(Information given Opens)

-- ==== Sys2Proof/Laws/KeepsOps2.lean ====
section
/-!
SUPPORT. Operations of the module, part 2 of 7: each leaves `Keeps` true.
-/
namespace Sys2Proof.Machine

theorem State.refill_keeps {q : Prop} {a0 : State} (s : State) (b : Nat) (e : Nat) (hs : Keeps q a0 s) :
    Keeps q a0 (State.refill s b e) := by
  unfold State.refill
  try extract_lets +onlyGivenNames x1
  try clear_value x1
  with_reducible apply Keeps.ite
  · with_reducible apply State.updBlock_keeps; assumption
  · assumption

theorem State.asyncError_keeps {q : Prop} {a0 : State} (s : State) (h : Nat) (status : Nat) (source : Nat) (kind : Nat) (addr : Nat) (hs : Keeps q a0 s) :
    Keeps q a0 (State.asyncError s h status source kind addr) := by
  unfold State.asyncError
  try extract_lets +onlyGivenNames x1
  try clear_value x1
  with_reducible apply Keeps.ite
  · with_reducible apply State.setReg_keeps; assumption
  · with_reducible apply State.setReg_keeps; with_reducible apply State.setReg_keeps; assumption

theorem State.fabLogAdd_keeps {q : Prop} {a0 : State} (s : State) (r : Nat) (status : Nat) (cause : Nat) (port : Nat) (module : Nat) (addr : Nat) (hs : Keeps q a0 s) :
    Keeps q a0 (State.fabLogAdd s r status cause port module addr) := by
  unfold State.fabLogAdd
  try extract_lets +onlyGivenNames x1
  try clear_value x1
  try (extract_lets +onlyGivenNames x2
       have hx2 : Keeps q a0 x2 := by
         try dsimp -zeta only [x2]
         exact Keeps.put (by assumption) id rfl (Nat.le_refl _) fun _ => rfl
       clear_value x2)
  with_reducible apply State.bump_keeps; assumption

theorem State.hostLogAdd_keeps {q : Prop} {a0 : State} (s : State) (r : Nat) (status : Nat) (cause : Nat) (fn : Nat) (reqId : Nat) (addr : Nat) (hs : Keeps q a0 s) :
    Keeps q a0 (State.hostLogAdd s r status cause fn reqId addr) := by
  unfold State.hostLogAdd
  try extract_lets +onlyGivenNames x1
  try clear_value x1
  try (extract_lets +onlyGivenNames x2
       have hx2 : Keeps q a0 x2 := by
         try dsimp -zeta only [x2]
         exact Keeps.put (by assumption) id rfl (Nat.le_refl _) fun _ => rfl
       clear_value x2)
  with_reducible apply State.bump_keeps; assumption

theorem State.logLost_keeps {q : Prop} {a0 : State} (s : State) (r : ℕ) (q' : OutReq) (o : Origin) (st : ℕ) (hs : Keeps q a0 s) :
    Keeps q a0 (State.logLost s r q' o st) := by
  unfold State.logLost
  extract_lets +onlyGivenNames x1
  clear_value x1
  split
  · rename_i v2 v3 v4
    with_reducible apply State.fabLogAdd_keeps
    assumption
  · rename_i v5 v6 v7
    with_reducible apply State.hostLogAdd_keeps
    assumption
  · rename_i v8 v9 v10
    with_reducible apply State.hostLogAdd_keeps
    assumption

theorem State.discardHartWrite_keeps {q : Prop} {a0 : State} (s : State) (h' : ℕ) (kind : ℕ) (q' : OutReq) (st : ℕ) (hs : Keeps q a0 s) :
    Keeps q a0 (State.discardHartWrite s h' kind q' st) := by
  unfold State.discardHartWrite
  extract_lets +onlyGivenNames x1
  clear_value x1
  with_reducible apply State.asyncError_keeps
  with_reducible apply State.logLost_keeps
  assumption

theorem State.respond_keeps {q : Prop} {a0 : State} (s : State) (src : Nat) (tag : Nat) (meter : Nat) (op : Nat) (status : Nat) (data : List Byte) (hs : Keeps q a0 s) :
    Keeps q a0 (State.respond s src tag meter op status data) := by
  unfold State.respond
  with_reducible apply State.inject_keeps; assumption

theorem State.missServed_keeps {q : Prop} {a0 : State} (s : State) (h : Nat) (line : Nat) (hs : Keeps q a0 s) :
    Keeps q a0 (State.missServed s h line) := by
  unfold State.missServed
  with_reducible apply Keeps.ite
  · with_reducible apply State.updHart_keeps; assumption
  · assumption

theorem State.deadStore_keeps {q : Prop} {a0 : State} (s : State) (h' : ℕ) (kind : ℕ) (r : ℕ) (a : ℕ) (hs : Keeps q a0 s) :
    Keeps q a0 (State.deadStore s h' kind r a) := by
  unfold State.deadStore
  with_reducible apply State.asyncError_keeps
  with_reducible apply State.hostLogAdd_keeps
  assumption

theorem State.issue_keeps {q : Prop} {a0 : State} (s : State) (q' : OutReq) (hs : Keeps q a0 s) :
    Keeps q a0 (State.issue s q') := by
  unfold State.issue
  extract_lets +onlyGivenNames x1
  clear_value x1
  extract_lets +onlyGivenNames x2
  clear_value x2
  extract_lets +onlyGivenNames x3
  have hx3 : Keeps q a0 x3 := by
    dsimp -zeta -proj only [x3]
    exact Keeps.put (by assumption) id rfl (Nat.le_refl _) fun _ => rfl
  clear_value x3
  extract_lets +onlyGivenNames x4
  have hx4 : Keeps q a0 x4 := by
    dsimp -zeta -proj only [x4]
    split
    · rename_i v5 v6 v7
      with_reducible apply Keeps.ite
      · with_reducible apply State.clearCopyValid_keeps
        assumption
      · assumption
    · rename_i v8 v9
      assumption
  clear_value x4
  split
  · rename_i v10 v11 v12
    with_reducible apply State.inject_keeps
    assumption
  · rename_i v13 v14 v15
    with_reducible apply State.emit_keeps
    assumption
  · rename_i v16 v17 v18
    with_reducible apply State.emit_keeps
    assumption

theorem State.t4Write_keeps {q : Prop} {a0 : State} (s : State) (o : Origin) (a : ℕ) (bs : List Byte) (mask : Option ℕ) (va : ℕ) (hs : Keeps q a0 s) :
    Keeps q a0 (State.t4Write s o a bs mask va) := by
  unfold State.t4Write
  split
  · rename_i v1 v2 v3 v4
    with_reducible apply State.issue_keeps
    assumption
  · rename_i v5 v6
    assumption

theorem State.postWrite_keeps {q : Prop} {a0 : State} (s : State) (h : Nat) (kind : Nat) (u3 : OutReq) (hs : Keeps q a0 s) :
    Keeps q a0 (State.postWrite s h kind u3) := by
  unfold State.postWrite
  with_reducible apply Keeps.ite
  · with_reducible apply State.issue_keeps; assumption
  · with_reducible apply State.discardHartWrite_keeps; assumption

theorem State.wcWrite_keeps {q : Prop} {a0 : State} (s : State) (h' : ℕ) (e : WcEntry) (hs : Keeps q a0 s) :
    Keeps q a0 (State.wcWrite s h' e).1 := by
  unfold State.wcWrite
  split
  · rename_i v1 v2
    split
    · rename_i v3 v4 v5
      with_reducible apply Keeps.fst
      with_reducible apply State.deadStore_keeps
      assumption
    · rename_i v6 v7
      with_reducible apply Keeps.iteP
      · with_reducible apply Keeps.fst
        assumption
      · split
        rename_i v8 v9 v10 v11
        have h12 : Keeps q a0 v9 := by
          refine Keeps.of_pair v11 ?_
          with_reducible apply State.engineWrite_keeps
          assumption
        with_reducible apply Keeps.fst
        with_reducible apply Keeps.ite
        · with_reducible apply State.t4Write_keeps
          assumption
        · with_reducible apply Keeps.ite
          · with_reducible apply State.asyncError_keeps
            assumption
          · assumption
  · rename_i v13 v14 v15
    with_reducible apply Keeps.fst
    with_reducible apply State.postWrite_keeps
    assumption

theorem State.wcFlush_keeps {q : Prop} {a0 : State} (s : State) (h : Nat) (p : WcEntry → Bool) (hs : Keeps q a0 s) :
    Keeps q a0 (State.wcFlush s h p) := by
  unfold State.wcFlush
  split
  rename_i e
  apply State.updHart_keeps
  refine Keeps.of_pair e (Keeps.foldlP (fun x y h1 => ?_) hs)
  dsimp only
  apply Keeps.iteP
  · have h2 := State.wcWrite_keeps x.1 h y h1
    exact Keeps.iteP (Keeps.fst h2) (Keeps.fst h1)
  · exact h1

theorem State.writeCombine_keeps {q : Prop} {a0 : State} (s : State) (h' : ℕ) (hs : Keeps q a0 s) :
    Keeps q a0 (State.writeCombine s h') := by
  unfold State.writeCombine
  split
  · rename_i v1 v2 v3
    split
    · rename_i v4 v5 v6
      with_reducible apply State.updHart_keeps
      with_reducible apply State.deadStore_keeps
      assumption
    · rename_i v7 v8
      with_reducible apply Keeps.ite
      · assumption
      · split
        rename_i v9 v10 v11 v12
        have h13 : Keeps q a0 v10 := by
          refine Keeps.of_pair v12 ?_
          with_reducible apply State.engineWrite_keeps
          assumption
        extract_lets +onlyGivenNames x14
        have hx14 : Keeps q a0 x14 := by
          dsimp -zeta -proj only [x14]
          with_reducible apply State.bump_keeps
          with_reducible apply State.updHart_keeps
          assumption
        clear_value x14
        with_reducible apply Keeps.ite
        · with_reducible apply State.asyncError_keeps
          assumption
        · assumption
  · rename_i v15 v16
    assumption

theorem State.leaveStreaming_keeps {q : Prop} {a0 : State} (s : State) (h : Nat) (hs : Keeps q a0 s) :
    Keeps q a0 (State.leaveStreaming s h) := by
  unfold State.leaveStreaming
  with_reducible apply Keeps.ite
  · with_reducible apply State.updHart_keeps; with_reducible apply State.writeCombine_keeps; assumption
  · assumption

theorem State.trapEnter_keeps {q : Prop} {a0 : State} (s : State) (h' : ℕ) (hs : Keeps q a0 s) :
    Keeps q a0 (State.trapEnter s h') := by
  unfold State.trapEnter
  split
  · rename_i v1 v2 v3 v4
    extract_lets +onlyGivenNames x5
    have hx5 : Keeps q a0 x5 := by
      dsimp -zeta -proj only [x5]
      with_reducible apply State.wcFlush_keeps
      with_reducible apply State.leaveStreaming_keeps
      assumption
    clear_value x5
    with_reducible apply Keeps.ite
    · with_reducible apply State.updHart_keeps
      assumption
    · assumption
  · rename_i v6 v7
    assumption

(Information given Closes)

#### Task to complete:
Restate, without alteration, the lines of the material above that begin at the one containing "clear_value x5" and run through its last line.

#### Answer to the exercise:
    clear_value x5
    with_reducible apply Keeps.ite
    · with_reducible apply State.updHart_keeps
      assumption
    · assumption
  · rename_i v6 v7
    assumption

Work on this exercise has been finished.